U.S. Energy Department Likely to Miss Deadline, GAO Reports


By Marina Malenic

Global Security Newswire

WASHINGTON — The U.S. Energy Department is unlikely to meet a fiscal 2006 deadline for installing security upgrades at U.S. nuclear facilities, according to a report released yesterday by the General Accounting Office (see GSN, April 27).

“Some sites estimate that it could take as long as five years, given adequate funding,” Robin Nazzaro, GAO director for natural resources and the environment, told the House Government Reform Subcommittee on National Security, Emerging Threats and International Relations.

Nazzaro said the department had not increased safety measures sufficiently to respond to a post-9/11 intelligence assessment of the risk of an attack, known as the “postulated threat,” on U.S. nuclear facilities. She added that due to the delay, enriched plutonium and uranium might have to be transferred from some nuclear facilities.

“The DOE is preparing to defend against a terrorist force that is significantly smaller than was identified in the postulated threats,” Nazzaro warned. Energy needs to re-evaluate procedures “because the Sept. 11, 2001, terrorist attacks suggested larger groups of terrorists with broad aspirations of causing mass casualties and panic,” she added.

Nazzaro said another concern with the department’s latest Design Basis Threat — which identifies the capabilities of potential terrorist forces and is a key component of the agency’s nuclear security program — is that “the criteria for determining the severity of radiological, chemical or biological sabotage may be insufficient.”

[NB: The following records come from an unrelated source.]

-- ==== Sys2Proof/Certificates/Slice0/Obligations.lean ====
section
/-! DEFINITION. The statements for the provers. Rules are those of spec/; where a statement rests on a choice of the
model, its docstring names the entry of notes/assumptions/. -/

open Sys2Proof Sys2Proof.Machine

/-! ## The step and its frame -/

/-- A step runs the command at the front of the queue with the rest waiting. That an empty queue idles is the model's
choice (notes/assumptions/9.md). -/
def Obligations.StepRunsFrontCommand : Prop :=
  (∀ (s : State) (c : Instr) (rest : List Instr), s.pending = c :: rest → step s = exec c (s.withPending rest)) ∧
    ∀ s : State, s.pending = [] → step s = .next s

/-- Every command completes in every state, and none touches the queue of waiting commands. That every operation is total,
also in states that no run reaches, is the model's choice (notes/assumptions/24.md), and so are what a held part does
(notes/assumptions/7.md) and the queue of commands itself (notes/assumptions/9.md). -/
def Obligations.EveryCommandCompletesAndKeepsTheQueue : Prop :=
  ∀ (c : Instr) (s : State), ∃ t, exec c s = .next t ∧ t.pending = s.pending

/-- A row of the table that names what comes about inside another step is that step where it is due: where the part runs
and that step brings the named thing about, as stated for each row from the state before and the state after. Where it is
not due, the row changes nothing. That such a row is a command of its own is the model's choice (notes/assumptions/1.md). -/
def Obligations.NamedEventsAreTheirStep : Prop :=
  ∀ (s : State) (wf : Bool) (o : FrameOrder) (r : Fin 65) (i : Fin 4) (w : Word) (z : Fin 16) (x : BitVec 8),
    let row (c step : Instr) (due : State → Prop) : Prop := ∃ t, exec step s = .next t ∧
      (s.pins.held = false → due t → exec c s = .next t) ∧ (s.pins.held = true ∨ ¬due t → exec c s = .next s)
    let ends (st : EntryState) (why : Reason) (t : State) : Prop := ∃ e e', activeEntry s = some e ∧ e.state = st ∧
      activeEntry t = some e' ∧ e'.state = .trailing ∧ e'.reason = some why
    row (.healthLost wf) (.localTick wf) (fun t => s.dog.health = .ok ∧ t.dog.health = .lost) ∧
    row (.healthRestored wf) (.localTick wf) (fun t => s.dog.health = .lost ∧ t.dog.health = .ok) ∧
    row (.callHoldoffExpiry r wf) (.localTick wf) (fun _ => s.seats.records[r].holdoff = 1) ∧
    row (.notBeforeReached wf) (.localTick wf)
      (fun _ => ∃ e q, s.ann.queue = e :: q ∧ e.notBefore = some (s.now + 1)) ∧
    row (.cueTimeout wf) (.localTick wf) (ends .cued .timeout) ∧
    row (.maxPlayTime wf) (.localTick wf) (ends .playing .maxTime) ∧
    row (.meterBlockEnd o) (.outputFrame o) (fun _ => 255 ≤ s.meter.blockPos) ∧
    row (.silenceEnd o) (.outputFrame o) (ends .playing .silence) ∧
    row (.fadeSwitch r o) (.outputFrame o) (fun t => s.seats.records[r].phase = .fadeOut ∧
      t.seats.records[r].phase = .fadeIn ∧ t.seats.records[r].fade = 0) ∧
    row (.fadeInComplete r o) (.outputFrame o) (fun t => s.seats.records[r].phase = .fadeIn ∧
      t.seats.records[r].phase = .steady) ∧
    row (.boxLost i o) (.outputFrame o) (fun t => ∃ b : Fin 8, s.lines[i].boxes[b].reach = .reachable ∧
      t.lines[i].boxes[b].reach = .lost) ∧
    row (.chimeNoteEnd o) (.outputFrame o) (fun _ => ∃ c n, s.ann.chime = some c ∧ c.notes[c.note]? = some n ∧
      n.duration * 16 ≤ c.frame + 1 ∧ c.note + 1 < c.notes.length) ∧
    row (.chimeEnd o) (.outputFrame o) (fun _ => ∃ c, s.ann.chime = some c ∧
      ∀ n, c.notes[c.note]? = some n → n.duration * 16 ≤ c.frame + 1 ∧ c.notes.length ≤ c.note + 1) ∧
    row (.trailingEnd o) (.outputFrame o) (fun t => announceState s = some .trailing ∧ t.mixer.duck = 32767) ∧
    row (.jackConfirmed i w) (.seatReplyWord i w) (fun t => ∃ k : Fin 16,
      t.lines[i].jacks[k].confirmed ≠ s.lines[i].jacks[k].confirmed) ∧
    row (.boxRegained i w) (.seatReplyWord i w) (fun t => ∃ b : Fin 8, s.lines[i].boxes[b].reach = .lost ∧
      t.lines[i].boxes[b].reach = .reachable) ∧
    row (.overlayEnd z) .lightTick (fun t => s.lights.zones[z].overlay ≠ none ∧ t.lights.zones[z].overlay = none) ∧
    row .positionStale .routeTick (fun t => s.route.status ≠ .stale ∧ t.route.status = .stale) ∧
    row (.bandConfirmed x) (.ambientSample x) (fun t => t.cues.ambient.confirmed ≠ none ∧
      t.cues.ambient.confirmed ≠ s.cues.ambient.confirmed) ∧
    row (.sensorJudgedInvalid x) (.ambientSample x) (fun t => s.cues.ambient.invalidRun = 2 ∧
      t.cues.ambient.invalidRun = 3)

/-- What each source of events leaves as it is. A message touches neither the time, the outputs, the trunk receiver, health,
the store, the meter, the return link's receiver or transmitter, nor of the pins anything but the profile; an output frame
neither the time, the trunk receiver, health, the decoder, the programme map, the route nor the cue unit; a reply word, a
return-in word, a route tick, a cue and an ambient sample nothing but the blocks named for each. That Restart, one of the
messages, keeps the local time is the model's choice (notes/assumptions/8.md), for the manual gives the clock no Restart
value. -/
def Obligations.EachStepKeepsToItsBlocks : Prop :=
  ∀ s : State,
    (∀ c, isMessage c = true → ∃ t, exec c s = .next t ∧ t.now = s.now ∧ t.out = s.out ∧ t.trunk = s.trunk ∧
      t.dog = s.dog ∧ t.store = s.store ∧ t.meter = s.meter ∧ t.ret = s.ret ∧ t.tx = s.tx ∧
      t.pins = { s.pins with profile := t.pins.profile }) ∧
    (∀ o, ∃ t, exec (.outputFrame o) s = .next t ∧ t.now = s.now ∧ t.trunk = s.trunk ∧ t.dog = s.dog ∧
      t.decoder = s.decoder ∧ t.prog = s.prog ∧ t.route = s.route ∧ t.cues = s.cues) ∧
    (∀ i w, ∃ t, exec (.seatReplyWord i w) s = .next t ∧
      t = { s with lines := t.lines, seats := t.seats, reports := t.reports, notices := t.notices }) ∧
    (∀ w, ∃ t, exec (.returnInWord w) s = .next t ∧
      t = { s with ret := t.ret, notices := t.notices, out := t.out } ∧ t.out.trunkOut = s.out.trunkOut) ∧
    (∃ t, exec .routeTick s = .next t ∧
      t = { s with
        route := t.route, lights := t.lights, mixer := t.mixer, seats := t.seats, ann := t.ann, reports := t.reports
        notices := t.notices }) ∧
    (∃ t, exec .announceCue s = .next t ∧
      t = { s with
        lights := t.lights, mixer := t.mixer, seats := t.seats, ann := t.ann, reports := t.reports
        notices := t.notices }) ∧
    (∀ x, ∃ t, exec (.ambientSample x) s = .next t ∧
      t = { s with
        cues := t.cues, lights := t.lights, mixer := t.mixer, seats := t.seats, ann := t.ann, reports := t.reports
        notices := t.notices })

/-! ## Power-on and the reset pin -/

/-- The reset state holds the power-on values the manual gives (R19, R42, R44, R47, R74, R93, R107, R110, R135, R160, R162,
R179, R183, R191). Among them stand some that the manual does not give and the model chose: the good-frame mark clear, no
frame words in either receiver, and the word position and missing-sync run of return-in at 0 (notes/assumptions/10.md). -/
def Obligations.ResetHoldsPowerOnValues : Prop :=
  State.reset.trunk = ⟨⟨.hunt, 0, 0, []⟩, ⟨0, Vector.replicate 12 0⟩, 0, 1⟩ ∧
  State.reset.dog = ⟨.lost, 0, 0, false⟩ ∧
  State.reset.store = ⟨[], false, ⟨0, Vector.replicate 12 0⟩⟩ ∧
  State.reset.counters = ⟨0, 0, 0, 0⟩ ∧
  State.reset.meter = ⟨Vector.replicate 12 ⟨0, 0, true⟩, 0⟩ ∧
  State.reset.decoder = ⟨.outside, false, none, [], false, 0⟩ ∧
  State.reset.reports = ⟨[], 0⟩ ∧
  State.reset.notices = ⟨0, 0⟩ ∧
  State.reset.ret = ⟨⟨.hunt, 0, 0, []⟩, Vector.replicate 4 0, 0, .outside, false, []⟩ ∧
  State.reset.tx = ⟨.idle, .none⟩ ∧
  State.reset.prog = ⟨Vector.replicate 12 ⟨.unused, 0, 32767, 4⟩, []⟩ ∧
  State.reset.lines = Vector.replicate 4
    ⟨true, 220, 24, 64, 0, none, Vector.replicate 8 ⟨.unknown, 0, 0⟩, Vector.replicate 16 ⟨none, none, 0, 0⟩⟩ ∧
  State.reset.seats =
    ⟨Vector.replicate 65 ⟨true, none, none, .steady, 32767, 9, false, false, 0⟩, .commentary⟩ ∧
  State.reset.mixer = ⟨32767, Vector.replicate 65 8231, ⟨2, 32, 8, 15, 12, 9, 9⟩⟩ ∧
  State.reset.route = ⟨65535, false, 50, 50, 0, 0, 0, 0, .invalid, false, 0, [], .idle⟩ ∧
  State.reset.ann.queue = [] ∧ State.reset.ann.ticket = 0 ∧ State.reset.ann.chime = none ∧
  State.reset.ann.slots = Vector.replicate 4 [] ∧
  (State.reset.ann.cueTimeout, State.reset.ann.silenceHold, State.reset.ann.replayGap, State.reset.ann.haltUse) =
    (2000, 640, 2000, true) ∧
  State.reset.lights =
    ⟨Vector.replicate 16 ⟨0, 18, none, 0⟩, Vector.replicate 16 [], none, Vector.replicate 4 none, 512, 300⟩ ∧
  State.reset.cues =
    ⟨Vector.replicate 32 ⟨false, .marker, 0, 0, 0, .scene 0⟩, ⟨0, none, none, 0, 0, none, 32, 96, 192, 10⟩⟩

/-- Application of power and release of the reset pin (R192, R193): the power-on values with the straps sampled; after a
release the return output passes return-in through until the next output frame. Between the application of power and the
power-on values, and while the reset pin is held, the return output goes to pass-through and nothing is sent on the seat
lines, the light line and, but for 0, the PA output. The model's choices: a POWER_ON in two commands where words arrive
between, that POWER_ON releases the pin, that RESET_RELEASE acts whether or not the pin was held
(notes/assumptions/5.md), what the outputs keep (notes/assumptions/6.md), that the other state stands unread while the
part is held (notes/assumptions/7.md), and the local time 0 (notes/assumptions/8.md). -/
def Obligations.ResetPinAndPowerOnSetTheOutputs : Prop :=
  (∀ (straps : Straps) (s : State),
    let profile : Profile := if straps.profHigh then .lenient else .strict
    let kept : Outputs := ⟨s.out.trunkOut, s.out.returnOut, Vector.replicate 4 [], ⟨0, 0⟩, []⟩
    (s.pins.phase ≠ .powering → exec (.powerOn ⟨straps, true⟩) s = .next { State.reset with
      pending := s.pending, pins := ⟨.running, false, straps.unit, profile⟩ }) ∧
    exec (.powerOn ⟨straps, false⟩) s = .next { s with
      pins := ⟨.powering, true, straps.unit, profile⟩, out := ⟨none, [], Vector.replicate 4 [], ⟨0, 0⟩, []⟩ } ∧
    (s.pins.phase = .powering → exec (.powerOn ⟨straps, true⟩) s = .next { State.reset with
      pending := s.pending, pins := ⟨.running, false, s.pins.unit, s.pins.profile⟩, out := kept }) ∧
    exec (.resetRelease straps) s = .next { State.reset with
      pending := s.pending, pins := ⟨.running, true, straps.unit, profile⟩, out := kept }) ∧
  (∀ s : State, exec .resetAssert s = .next { s with
    pins := ⟨.reset, true, s.pins.unit, s.pins.profile⟩
    out := ⟨s.out.trunkOut, s.out.returnOut, Vector.replicate 4 [], ⟨0, 0⟩, []⟩ })

/-- While the part is held, by the reset pin or before its power-on values stand, a trunk word is repeated on trunk-out and
a return-in word on the return output, in its pass-through (R193). That every other command but power-on and the pin's own
leaves the whole inner state standing, and changes at most the PA output, which it leaves at 0, is the model's choice
(notes/assumptions/7.md). -/
def Obligations.HeldPartOnlyPassesWordsThrough : Prop :=
  ∀ (c : Instr) (s : State), s.pins.held = true →
    (∀ w, c = .trunkWord w → exec c s = .next { s with out := { s.out with trunkOut := some w } }) ∧
    (∀ w, c = .returnInWord w → s.pins.passThrough = true →
      exec c s = .next { s with out := { s.out with returnOut := [w] } }) ∧
    ((∀ p, c ≠ .powerOn p) → c ≠ .resetAssert → (∀ st, c ≠ .resetRelease st) → (∀ w, c ≠ .trunkWord w) →
      (∀ w, c ≠ .returnInWord w) →
      exec c s = .next s ∨ exec c s = .next { s with out := { s.out with paOut := ⟨0, 0⟩ } })

/-! ## The trunk -/

/-- Every word received on the trunk input is sent on trunk-out as received, whatever the lock, the frame, the health
and the reset pin (R17, R193); the other outputs are left as they are. -/
def Obligations.TrunkOutRepeatsEveryWord : Prop :=
  ∀ (w : Word) (s : State), ∃ t, exec (.trunkWord w) s = .next t ∧ t.out = { s.out with trunkOut := some w }
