theorem ignores (h : ByChecks s j) {p : List Word} (extra : List Word) (hlen : (j false p).result ≠ .length) :
    j false (p ++ extra) = j false p := by
  have hmore : p.length ≤ (p ++ extra).length := by rw [List.length_append]; exact Nat.le_add_right _ _
  cases h with
  | fixed n rest last relaxes reads keeps codes =>
    have hp : n ≤ p.length := Nat.le_of_not_lt fun hshort =>
      hlen (congrArg Verdict.result (conclude_fail (firstFailure_short hshort false _) s (last p)))
    obtain ⟨hrest, hlast⟩ := Prod.mk.inj (reads.append hp extra)
    dsimp only
    rw [conclude_congr (firstFailure_long hp _), conclude_congr (firstFailure_long (hp.trans hmore) _), hrest, hlast]
  | counted at_ top required rest last hat relaxes reads keeps codes =>
    have hp : at_ ≤ p.length := Nat.le_of_not_lt fun hshort => by
      refine hlen (congrArg Verdict.result (conclude_fail ?_ s (last p)))
      rw [countChecks, decide_eq_true hshort]
      rfl
    have hcount : argN (p ++ extra) at_ = argN p at_ := congrArg BitVec.toNat (arg_append hat hp extra)
    have hff := firstFailure_count (top := top) (required := required (argN p at_)) hp (rest false p)
    have hff' := firstFailure_count (top := top) (required := required (argN p at_)) (hp.trans hmore)
      (rest false (p ++ extra))
    rw [hcount] at hff'
    dsimp only
    rw [hcount]
    by_cases htop : top < argN p at_
    · rw [if_pos htop] at hff hff'
      rw [conclude_fail hff, conclude_fail hff']
    rw [if_neg htop] at hff hff'
    by_cases hshort : p.length < required (argN p at_)
    · rw [if_pos hshort] at hff
      exact absurd (congrArg Verdict.result (conclude_fail hff s (last p))) hlen
    have hp' := Nat.le_of_not_lt hshort
    rw [if_neg hshort] at hff
    rw [if_neg (Nat.not_lt.mpr (hp'.trans hmore))] at hff'
    obtain ⟨hrest, hlast⟩ := Prod.mk.inj (reads p extra hp hp')
    rw [conclude_congr hff, conclude_congr hff', hrest, hlast]

end ByChecks

/-! ## Every kind has this form -/

theorem clipStartOutcome_writesNothing (ticket : Nat) (s : State) : RefusalWritesNothing s (clipStartOutcome ticket s) := by
  have hstale : RefusalWritesNothing s (refuse .state (offerReport (abortReport ticket .stale) s)) := fun _ => by
    rcases offerReport_cases (abortReport ticket .stale) s with ⟨-, h⟩ | ⟨-, h⟩ <;> rw [h] <;> exact ⟨rfl, rfl⟩
  unfold clipStartOutcome
  split
  · exact hstale
  split
  · split
    · split
      · exact refuse_writesNothing _ s
      · exact accepted_writesNothing rfl
    · exact refuse_writesNothing _ s
    · exact hstale
    · exact hstale
  · exact hstale

section Forms

variable {s : State}

/-- A message of a fixed length, applied when its checks pass. -/
theorem byChecks_judged (n : Nat) (rest : Bool → List Word → List (Bool × Result)) (applied : List Word → State)
    (relaxes : ∀ p, Relaxes (rest false p) (rest true p)) (reads : ReadsFirst n fun p => (rest false p, applied p))
    (codes : ∀ p, CodesRefuse (rest true p) := by simp [CodesRefuse, reservedCheck]) :
    ByChecks s fun strict p => judged (lengthChecks strict n p ++ rest strict p) s (applied p) :=
  .fixed n rest (fun p => ⟨.accepted, [], applied p⟩) relaxes
    (fun ws extra h => congrArg (Prod.map id (Verdict.mk .accepted [])) (reads ws extra h))
    (fun _ => accepted_writesNothing rfl) codes

/-- A read of a fixed length, answered when its checks pass. -/
theorem byChecks_answered (n : Nat) (rest : Bool → List Word → List (Bool × Result)) (data : List Word → List Word)
    (relaxes : ∀ p, Relaxes (rest false p) (rest true p)) (reads : ReadsFirst n fun p => (rest false p, data p))
    (codes : ∀ p, CodesRefuse (rest true p) := by simp [CodesRefuse, reservedCheck]) :
    ByChecks s fun strict p => answered (lengthChecks strict n p ++ rest strict p) s (data p) :=
  .fixed n rest (fun p => ⟨.accepted, data p, s⟩) relaxes
    (fun ws extra h => congrArg (Prod.map id (Verdict.mk .accepted · s)) (reads ws extra h))
    (fun _ => accepted_writesNothing rfl) codes

/-- A message without payload. -/
theorem byChecks_nil (v : Verdict) (hv : v.result = .accepted) :
    ByChecks s fun strict p => conclude (lengthChecks strict 0 p) s v := by
  have h := ByChecks.fixed (s := s) 0 (fun _ _ => []) (fun _ => v) (fun _ => .same _) (fun _ _ _ => rfl)
    (fun _ => accepted_writesNothing hv)
  simpa only [List.append_nil] using h

end Forms

theorem carouselTags_append {p : List Word} (hp : 1 + argN p 1 ≤ p.length) (extra : List Word) :
    carouselTags (p ++ extra) = carouselTags p := by
  have hcount : argN (p ++ extra) 1 = argN p 1 := congrArg BitVec.toNat (arg_append (by decide) (by omega) extra)
  unfold carouselTags
  rw [hcount, List.drop_append_of_le_length (by omega), List.take_append_of_le_length (by rw [List.length_drop]; omega)]

/-- A run of entries worked out from the words of each, in a payload that holds them all. -/
theorem map_entries_append {α : Type} (m : Nat) {p : List Word} (hp : 2 + m * argN p 2 ≤ p.length) (extra : List Word)
    (f : (Nat → Word) → α) (hf : ∀ g h, (∀ i < m, g i = h i) → f g = f h) :
    (List.range (argN (p ++ extra) 2)).map (fun k => f fun i => arg (p ++ extra) (m * k + (i + 3))) =
      (List.range (argN p 2)).map fun k => f fun i => arg p (m * k + (i + 3)) := by
  have hcount : argN (p ++ extra) 2 = argN p 2 := congrArg BitVec.toNat (arg_append (by decide) (by omega) extra)
  rw [hcount]
  refine List.map_congr_left fun k hk => hf _ _ fun i hi => arg_append (by omega) ?_ extra
  have hk' : m * (k + 1) ≤ m * argN p 2 := Nat.mul_le_mul_left m (List.mem_range.mp hk)
  rw [Nat.mul_add] at hk'
  omega

section Counted

variable {p : List Word} (extra : List Word)

theorem argN_append {k : Nat} (hk : 0 < k) (hp : k ≤ p.length) : argN (p ++ extra) k = argN p k :=
  congrArg BitVec.toNat (arg_append hk hp extra)

theorem notesOf_append (hp : 2 + 3 * argN p 2 ≤ p.length) : notesOf (p ++ extra) = notesOf p :=
  map_entries_append 3 hp extra (fun g => Note.mk (g 0).toNat (g 1).toNat (g 2).toNat) fun g h hgh => by
    rw [hgh 0 (by decide), hgh 1 (by decide), hgh 2 (by decide)]

theorem itemsOf_append (hp : 2 + 3 * argN p 2 ≤ p.length) : itemsOf (p ++ extra) = itemsOf p :=
  map_entries_append 3 hp extra (fun g => SceneItem.mk (rangeOf (g 0)) (g 1).toNat (g 2).toNat) fun g h hgh => by
    rw [hgh 0 (by decide), hgh 1 (by decide), hgh 2 (by decide)]

theorem writtenStops_append (hp : 2 + 5 * argN p 2 ≤ p.length) : writtenStops (p ++ extra) = writtenStops p :=
  map_entries_append 5 hp extra
    (fun g => Stop.mk (g 0).toNat (g 1).toNat (g 2).toNat (g 3).toNat ((g 4).getLsbD 0) ((g 4).getLsbD 1)
      (bits (g 4) 2 2) (policyOf (bits (g 4) 4 2)) (bits (g 4) 6 3) .pending) fun g h hgh => by
    rw [hgh 0 (by decide), hgh 1 (by decide), hgh 2 (by decide), hgh 3 (by decide), hgh 4 (by decide)]

end Counted

/-- Every kind is judged by checks in order, and reads no word beyond the required. -/
theorem judgeKind_byChecks (k : MsgKind) (s : State) : ByChecks s fun strict p => judgeKind k strict p s := by
  cases k
  case setLane => exact byChecks_judged 5 _ _ (fun _ => .same _) (fun | [_, _, _, _, _], _, rfl => rfl)
  case readLanes => exact byChecks_nil _ rfl
  case setSeat => exact byChecks_judged 7 _ _ (fun _ => .reserved _ _) (fun | [_, _, _, _, _, _, _], _, rfl => rfl)
  case setSeatRange =>
    exact byChecks_judged 8 _ _ (fun _ => .reserved _ _) (fun | [_, _, _, _, _, _, _, _], _, rfl => rfl)
  case readSeat => exact byChecks_answered 1 _ _ (fun _ => .same _) (fun | [_], _, rfl => rfl)
  case setSeatLine => exact byChecks_judged 5 _ _ (fun _ => .reserved _ _) (fun | [_, _, _, _, _], _, rfl => rfl)
  case readLine => exact byChecks_answered 1 _ _ (fun _ => .same _) (fun | [_], _, rfl => rfl)
  case setAudio => exact byChecks_judged 7 _ _ (fun _ => .same _) (fun | [_, _, _, _, _, _, _], _, rfl => rfl)
  case setRoute => exact byChecks_judged 4 _ _ (fun _ => .reserved _ _) (fun | [_, _, _, _], _, rfl => rfl)
  case readStops => exact byChecks_answered 2 _ _ (fun _ => .same _) (fun | [_, _], _, rfl => rfl)
  case position => exact byChecks_judged 3 _ _ (fun _ => .reserved _ _) (fun | [_, _, _], _, rfl => rfl)
  case tour => exact byChecks_judged 1 _ _ (fun _ => .same _) (fun | [_], _, rfl => rfl)
  case announce => exact byChecks_judged 4 _ _ (fun _ => .same _) (fun | [_, _, _, _], _, rfl => rfl)
  case clipStart =>
    exact .fixed 1 (fun _ p => [(outside 1 255 (argN p 1), .range)]) (fun p => clipStartOutcome (argN p 1) s)
      (fun _ => .same _) (fun | [_], _, rfl => rfl) (fun p => clipStartOutcome_writesNothing _ s)
  case clipEnd =>
    exact byChecks_judged 1
      (fun _ p => [(outside 1 255 (argN p 1), .range), (!playingTicket (argN p 1) s, .state)])
      (fun _ => toTrailing .clipEnd s) (fun _ => .same _) (fun | [_], _, rfl => rfl)
  case cancel => exact byChecks_judged 3 _ _ (fun _ => .same _) (fun | [_, _, _], _, rfl => rfl)
  case readQueue => exact byChecks_nil _ rfl
  case setAnnounce => exact byChecks_judged 4 _ _ (fun _ => .reserved _ _) (fun | [_, _, _, _], _, rfl => rfl)
  case setPattern => exact byChecks_judged 4 _ _ (fun _ => .same _) (fun | [_, _, _, _], _, rfl => rfl)
  case applyScene => exact byChecks_judged 1 _ _ (fun _ => .same _) (fun | [_], _, rfl => rfl)
  case setZones => exact byChecks_judged 2 _ _ (fun _ => .same _) (fun | [_, _], _, rfl => rfl)
  case readZones => exact byChecks_nil _ rfl
  case setCue =>
    exact byChecks_judged 11 _ _ (fun _ => .reserved _ _)
      (fun | [_, _, _, _, _, _, _, _, _, _, _], _, rfl => rfl)
  case marker => exact byChecks_judged 1 _ _ (fun _ => .same _) (fun | [_], _, rfl => rfl)
  case setAmbient => exact byChecks_judged 4 _ _ (fun _ => .same _) (fun | [_, _, _, _], _, rfl => rfl)
  case readCues => exact byChecks_answered 2 _ _ (fun _ => .same _) (fun | [_, _], _, rfl => rfl)
  case readStatus =>
    exact .fixed 1 (fun strict p => [reservedCheck strict (above 0 (arg p 1))])
      (fun p => ⟨.accepted, readStatusData s, if (arg p 1).getLsbD 0 then clearCounters s else s⟩)
      (fun _ => .reserved _ _) (fun | [_], _, rfl => rfl) (fun p => accepted_writesNothing rfl)
  case setNotices => exact byChecks_judged 1 _ _ (fun _ => .reserved _ _) (fun | [_], _, rfl => rfl)
  case readNotices => exact byChecks_answered 1 _ _ (fun _ => .reserved _ _) (fun | [_], _, rfl => rfl)
  case clearNotices => exact byChecks_judged 1 _ _ (fun _ => .reserved _ _) (fun | [_], _, rfl => rfl)
  case setProfile => exact byChecks_judged 1 _ _ (fun _ => .same _) (fun | [_], _, rfl => rfl)
  case restart => exact byChecks_nil _ rfl
  case setCarousel =>
    refine .counted 1 12 (fun c => 1 + c) _ (fun p => ⟨.accepted, [], replaceCarousel (carouselTags p) s⟩) (by decide)
      (fun _ => .same _) (fun p extra _ hp => ?_) (fun p => accepted_writesNothing rfl)
    rw [carouselTags_append hp]
  case writeStops =>
    refine .counted 2 8 (fun c => 2 + 5 * c) _ (fun p => ⟨.accepted, [],
      setRoute { s.route with stops := placeStops (argN p 1) (writtenStops p) s.route.stops } s⟩) (by decide)
      (fun _ => .reserved _ _) (fun p extra hat hp => ?_) (fun p => accepted_writesNothing rfl)
    simp only [reservedCheck, Bool.false_and]
    rw [writtenStops_append extra hp, argN_append extra (by decide) (by omega), argN_append extra (by decide) hat]
  case setChime =>
    refine .counted 2 4 (fun c => 2 + 3 * c) _ (fun p => ⟨.accepted, [],
      s.withAnn { s.ann with slots := setAt s.ann.slots (Fin.ofNat 4 (argN p 1)) (notesOf p) }⟩) (by decide)
      (fun _ => .same _) (fun p extra hat hp => ?_) (fun p => accepted_writesNothing rfl)
    dsimp only
    rw [notesOf_append extra hp, argN_append extra (by decide) (by omega)]
  case setScene =>
    refine .counted 2 8 (fun c => 2 + 3 * c) _ (fun p => ⟨.accepted, [],
      s.withLights { s.lights with scenes := setAt s.lights.scenes (Fin.ofNat 16 (argN p 1)) (itemsOf p) }⟩) (by decide)
      (fun _ => .reserved _ _) (fun p extra hat hp => ?_) (fun p => accepted_writesNothing rfl)
    simp only [reservedCheck, Bool.false_and]
    rw [itemsOf_append extra hp, argN_append extra (by decide) (by omega)]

“The criterion used for protection against radiological sabotage is based on acute radiation doses received by individuals. This may not fully capture or characterize the damage that a major radiological disposal might cause,” Nazzaro said. “A worst-case analysis at one DOE site showed that while radiological dispersal would not pose immediate acute health problems for the general public, the public could experience measurable increases in cancer, mortality over a period of decades after such an event,” Nazzaro added.